2. Open-ended quiz

Checking criteria: (1) application of the course materials discussed after midterm, (2) concreteness, (3) originality, (4) [no] jumps in the protocol procedure, (5) possibility of performance calculation of the designed scheme, (6) meeting the design requirements

 

Q. Suppose a communication channel induces the following type of errors. Once an error occurs at a bit position, the next bit will also suffer an error with probability 0.9. On the other hand, if a bit does not have an error, the next bit is also clean with probability 0.9. Design your CRC tailored for a communication mechanism using this channel. Mathematically analyze your proposed CRC mechanism in terms of its error detecting capability. 

 

 

A. Data word : d(x), Codeword : c(x), Generator : g(x), Syndrome : s(x), Error : e(x). It is about having a high probability of error detection. Therefore, it is necessary to first analyze e(x) occurring in the channel presented in the problem. While learning standard CRC, we learned how to mathematically verify g(x) suitable for single bit error, two isolated single bit error, odd number of error, and brust error.

The error of the current channel should increase the detection probability for the Brust error among the above 4 errors.
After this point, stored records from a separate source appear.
/-- Settles O34: the key's words, and the recurrence of the expansion at the key's own Nk and Nr. -/
theorem keyExpandScheduleRecurrence : Obligations.KeyExpandScheduleRecurrence := by
  unfold Obligations.KeyExpandScheduleRecurrence
  intro s nk nr hkey hl hr
  have hparams : 4 * nk ∈ [16, 24, 32] ∧ 0 < nk ∧ nkOf (4 * nk) = nk ∧ nrOf (4 * nk) = nr := by
    simp only [List.mem_cons, Prod.mk.injEq, List.not_mem_nil, or_false] at hkey
    rcases hkey with ⟨rfl, rfl⟩ | ⟨rfl, rfl⟩ | ⟨rfl, rfl⟩ <;> decide
  obtain ⟨hlegal, hpos, hnk, hnr⟩ := hparams
  have hlen : s.keyBytes = 4 * nk := hl
  have hw : (keyExpandEffect s).w = expandKey s.mem s.keyBase (4 * nk) s.w := by rw [keyExpandEffect_w, hlen]
  obtain ⟨htnk, htnr⟩ := keyExpandEffect_toNat s
  refine ⟨_, exec_keyExpand_ok (checkKeyExpand_passes (hlen ▸ hlegal) (hlen ▸ hr)), ?_, ?_, ?_, ?_⟩
  · rw [complete_nk, htnk, hlen, hnk]
  · rw [complete_nr, htnr, hlen, hnr]
  · intro j k hj
    rw [complete_w, hw, keyWord_expandKey_key _ _ _ (by rwa [hnk]), keyWordAt_getElem]
    rfl
  · intro i hi hlt
    have hrec := keyWord_expandKey s.mem s.keyBase s.w (n := 4 * nk) (i := i)
    rw [hnk, hnr] at hrec
    rw [complete_w, hw, hrec hpos hi hlt]
    rfl

end Sys2Proof.Machine
end

section
/-! Who owns the key schedule (R127): W, NK, NR and KEY_VALID through every command and every move but those of
`KEY_EXPAND`, reset and power. -/

namespace Sys2Proof.Machine

/-- `t` has the key schedule of `s`: W, NK, NR and KEY_VALID. -/
def KeepsSchedule (s t : State) : Prop :=
  t.w = s.w ∧ t.nk = s.nk ∧ t.nr = s.nr ∧ t.keyValid = s.keyValid

section

variable {s t u : State}

theorem KeepsSchedule.refl (s : State) : KeepsSchedule s s := ⟨rfl, rfl, rfl, rfl⟩

theorem KeepsSchedule.trans (h : KeepsSchedule s t) (h' : KeepsSchedule t u) : KeepsSchedule s u := by
  obtain ⟨hw, hnk, hnr, hv⟩ := h
  obtain ⟨hw', hnk', hnr', hv'⟩ := h'
  exact ⟨hw'.trans hw, hnk'.trans hnk, hnr'.trans hnr, hv'.trans hv⟩

end

section Commands

variable {s t : State} {i : Instr}

/-- Only `KEY_EXPAND` writes W (R127). -/
theorem exec_keeps_w (hi : i ≠ .keyExpand) (h : exec i s = .next t) : t.w = s.w := by
  cases completes_of_exec h with
  | success hc hp => cases i <;> simp [commandEffect] at hi ⊢
  | checkFailed hc => unfold commandError; rw [if_neg hi]; split <;> simp
  | badPadding hc b hb hp => simp

theorem exec_keepsSchedule (hi : i ≠ .keyExpand) (h : exec i s = .next t) : KeepsSchedule s t := by
  obtain ⟨hv, hnk, hnr⟩ := exec_keeps_key hi h
  exact ⟨exec_keeps_w hi h, hnk, hnr, hv⟩

theorem runCommand_keepsSchedule (hl : s.latched ≠ .command .keyExpand) (h : runCommand s = .next t) :
    KeepsSchedule s t := by
  cases hd : decode s.lat.cmd with
  | illegal y =>
    rw [runCommand_illegal hd] at h
    cases h
    exact .refl s
  | command i =>
    rw [runCommand_command hd] at h
    exact exec_keepsSchedule (fun hi => hl (by rw [State.latched, hd, hi])) h

end Commands

section StateMachine

variable {s : State}

theorem startCommand_w (i : Instr) (s : State) : (startCommand i s).w = s.w := by cases i <;> rfl

theorem tickCheck_w (s : State) : (tickCheck s).w = s.w := by
  unfold tickCheck
  split
  · rfl
  · split
    · exact startCommand_w _ s
    · rfl

theorem xformEffect_w (i : Instr) (s : State) : (xformEffect i s).w = s.w := by cases i <;> simp [xformEffect]

theorem tickXform_w (s : State) : (tickXform s).w = s.w := by
  unfold tickXform
  split
  · rfl
  · exact xformEffect_w _ s

theorem tickBlockIn_w (s : State) : (tickBlockIn s).w = s.w := by
  have hdec (cbc : Bool) : (tickBlockInDecrypt cbc s).w = s.w := by unfold tickBlockInDecrypt; split <;> rfl
  unfold tickBlockIn
  split
  · rfl
  · rfl
  · exact hdec _
  · exact hdec _
  · rfl

theorem leaveDecRound_w (s : State) : (leaveDecRound s).w = s.w := by
  unfold leaveDecRound
  split
  · split <;> rfl
  · split <;> rfl
  · rfl

theorem tickDecRound_w (s : State) : (tickDecRound s).w = s.w := by
  unfold tickDecRound
  split
  · exact leaveDecRound_w _
  · rfl

theorem tickPadCheck_w (s : State) : (tickPadCheck s).w = s.w := by unfold tickPadCheck; split <;> rfl

theorem tickBlockOut_w (s : State) : (tickBlockOut s).w = s.w := by
  have hdec (cbc : Bool) : (tickBlockOutDec cbc s).w = s.w := by unfold tickBlockOutDec; split <;> rfl
  unfold tickBlockOut
  split
  · rfl
  · rfl
  · exact hdec _
  · exact hdec _
  · rfl

theorem tickFinish_w (s : State) : (tickFinish s).w = s.w := by
  unfold tickFinish
  split
  · split <;> rfl
  · split <;> rfl
  · split <;> rfl
  · split <;> rfl
  · split <;> rfl
  · rfl

/-- Only KLOAD and KEXP write W, and only for `KEY_EXPAND` (R207). -/
theorem tick_w (hl : s.latched ≠ .command .keyExpand) : (tick s).w = s.w := by
  unfold tick
  split
  · rfl
  · exact tickCheck_w s
  · exact tickXform_w s
  · rw [tickKload, if_neg hl]
  · rw [tickKexp, if_neg hl]
  · exact tickBlockIn_w s
  · rfl
  · exact tickDecRound_w s
  · exact tickPadCheck_w s
  · exact tickBlockOut_w s
  · exact tickFinish_w s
When E(x) = x ^ i (x ^ (j - i) +  … + 1), the condition of g(x) is x ^ (j - i) + … while handling single bit errors well. + 1 is not divided. Now consider the following three cases.

 

• If j - i < r, the remainder can never be zero. Any brust errors shorter than the acknowledgment bit r are detected.
• If j - i = r, syndrome = 0 and no error is detected. In this case, the probability of an undetected burst error of length r+1 will be calculated later.
• If j - i > r, syndrome = 0 and no error is detected. In this case too, we will calculate the probability that a burst error with a length greater than r+1 will not be detected.

 

Also in general a good generator is

• It has the above clauses.
• The coefficient of x^0 is 1.
• Do not divide by x^t+1 for t values ​​between 2 and n-1.
• It has (x+1) as a factor.

, which also satisfies g(x) will be designed.

 

The following result is the calculation of the probability of an error occurring up to the 32-n bit when an error occurs in the 32nd bit. (That is, the probability that a burst error of length 32-n occurs) If you look at the probability, you can see that the burst error occurs with a very high probability. This supports the validity of this solution focusing on the burst error.

 

Similar to CRC-32, we can devise g(x) = x^32+ x^31+x^24+x^23+x^16+x^12+x^9+x^5+x+1 have. Of course, a smaller size g(x) such as CRC-8 and CRC-16 can also be used, but in that case, the probability of 2 or 3 increases slightly. Also, since CRC is a HW scheme rather than a SW scheme, there is only a difference in cost even if the size is increased, so it is desirable to select g(x) of a rather large size.

 

The probability of 2 and 3 was calculated in the textbook of this lecture. Based on this, it can be thought that the probability will be reduced than (1/2)^30 in the next channel where the probability is specifically determined. Because the probability calculated in the textbook was calculated as 1/2 the probability that each bit had an error. The current situation can be seen from the above photo, but as the error size increases, it becomes closer to 1/2. Considering the arithmetic mean inequality, we can at least guarantee that the probability is less than the probability calculated in the book ( ex)4/2*2/4 = 4 / 16 > 1/4*3/4 = 3/16) Therefore, cases 2 and 3 are very rare cases.